Conflicts & War

7 Killed in attack on displaced people in southern Mexico

Chenalho, Mexico, Jun 3 (EFE).- Seven people were killed and three others wounded when gunmen opened fire on displaced villagers in this town in the southern Mexican state of Chiapas, authorities said Saturday.

The attack took place Friday night in Polho, a Zapatista-led community in Chenalho, the state Attorney General’s Office said.

The target was a building occupied by roughly 150 people who had been forced from their homes in Santa Martha, another community in the same municipality.

The exodus began in September 2022, following a week-long armed confrontation between contending factions at odds how over to allocate 22.5 hectares (56 acres) of land, human rights advocate Reynaldo Perez told EFE.

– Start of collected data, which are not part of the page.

-- ==== Sys2Proof/Machine/Flows.lean ====
section
/-! DEFINITION. The flow-record commands (R463). -/

namespace Sys2Proof.Machine

/-- A timeout of MGT_FLOW in ns: a field of 0 acts as its default. -/
def State.flowSpan (s : State) (p lo dflt : Nat) : Nat :=
  let v := s.rf (R.MGT_FLOW p) lo 16
  (if v = 0 then dflt else v) * 10 ^ 9

/-- FLOW_IDLE_TIMEOUT: flow i of port die p has seen no frame for idle_s. -/
def execFlowIdleTimeout (p i : Nat) (s : State) : Host.Outcome State Fault Refusal :=
  .next (match (s.flowDie p).flows[i]? with
    | some f => if s.timeNs < f.last + s.flowSpan p 16 10 then s
                else (s.setFlowDie p { s.flowDie p with flows := (s.flowDie p).flows.eraseIdx i }).flowEnd p f 1
    | none => s)

/-- FLOW_ACTIVE_TIMEOUT: flow i has lasted active_s; it starts again with zero counts. -/
def execFlowActiveTimeout (p i : Nat) (s : State) : Host.Outcome State Fault Refusal :=
  .next (match (s.flowDie p).flows[i]? with
    | some f =>
      if s.timeNs < f.first + s.flowSpan p 32 60 then s
      else
        let g : Flow := { f with packets := 0, octets := 0, first := s.timeNs }
        (s.setFlowDie p { s.flowDie p with flows := (s.flowDie p).flows.set i g }).flowEnd p f 2
    | none => s)

/-- FLOW_EXPORT_ENABLE: MGT_FLOW.enable goes from 0 to 1; frames are counted from here, and the templates are sent. -/
def execFlowExportEnable (p : Nat) (s : State) : Host.Outcome State Fault Refusal :=
  .next (
    if 4 ≤ p || s.flowOn p then s
    else ((s.wf (R.MGT_FLOW p) 0 1 1).setFlowDie p { s.flowDie p with flows := [], seen := [] }).flowTemplates p)

/-- FLOW_EXPORT_DISABLE: enable goes from 1 to 0, which ends every flow. -/
def execFlowExportDisable (p : Nat) (s : State) : Host.Outcome State Fault Refusal :=
  .next (
    if 4 ≤ p || !s.flowOn p then s
    else
      let fs := (s.flowDie p).flows
      let s := (s.wf (R.MGT_FLOW p) 0 1 0).setFlowDie p { s.flowDie p with flows := [], seen := [] }
      fs.foldl (fun s f => s.flowEnd p f 4) s)

/-- IPFIX_MESSAGE_FLUSH: 1 s after the first record of the message that gathers for a template. -/
def execIpfixMessageFlush (p : Nat) (v6 : Bool) (s : State) : Host.Outcome State Fault Refusal :=
  .next (
    let d := s.flowDie p
    if s.timeNs < (if v6 then d.at6 else d.at4) + 10 ^ 9 then s else s.flowFlush p v6)

/-- TEMPLATE_TIMER: every template_s. -/
def execTemplateTimer (p : Nat) (s : State) : Host.Outcome State Fault Refusal := .next (
    if s.flowOn p && (s.flowDie p).tmplAt + s.flowSpan p 80 60 ≤ s.timeNs then s.flowTemplates p else s)

end Sys2Proof.Machine
end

“What happened in Polho was that an armed group attacked the camp of the displaced people of Santa Martha,” largely comprising women, children, and the elderly, he said.

He described the assailants as men with long guns who arrived and began “shooting wildly like in the movies.”

An investigation is under way, the Chiapas AG Office said.

The violence in Chenalho follows a series of clashes in Frontera Comalapa, Chiapas, a municipality on Mexico’s border with Guatemala that has been effectively taken over by criminal groups.

Chiapas is “on the verge of civil war” involving paramilitaries, gunmen from various cartels and local self-defense groups, organizations representing indigenous people said Wednesday in a statement signed by Oscar-winning filmmaker Alfonso Cuaron and public intellectual Noam Chomsky, among other notables.

“The Zapatista Army of National Liberation (EZLN), that has kept the peace, developed its autonomous project in its own territories, and has tried to avoid violent clashes with paramilitary and other forces of the Mexican state, is constantly being harassed, attacked, and provoked,” according to the document.

Though the EZLN announced itself to the world on Jan. 1, 1994, with an armed uprising, the Zapatistas soon abandoned rebellion in favor of “political struggle by civil and peaceful means.”

The statement accused authorities in Chiapas of concealing the growth of organized crime in the state, while blasting the administration of President Andres Manuel Lopez Obrador for remaining silent about the situation.

For more than two decades, the EZLN has abstained from armed struggle “despite the fact that their communities are being fired upon, their crops burned, and their cattle poisoned,” according to the text.

“Instead of investing their efforts in war, they have built hospitals, schools, and autonomous governments that have benefited Zapatistas and non-Zapatistas alike,” the statement said.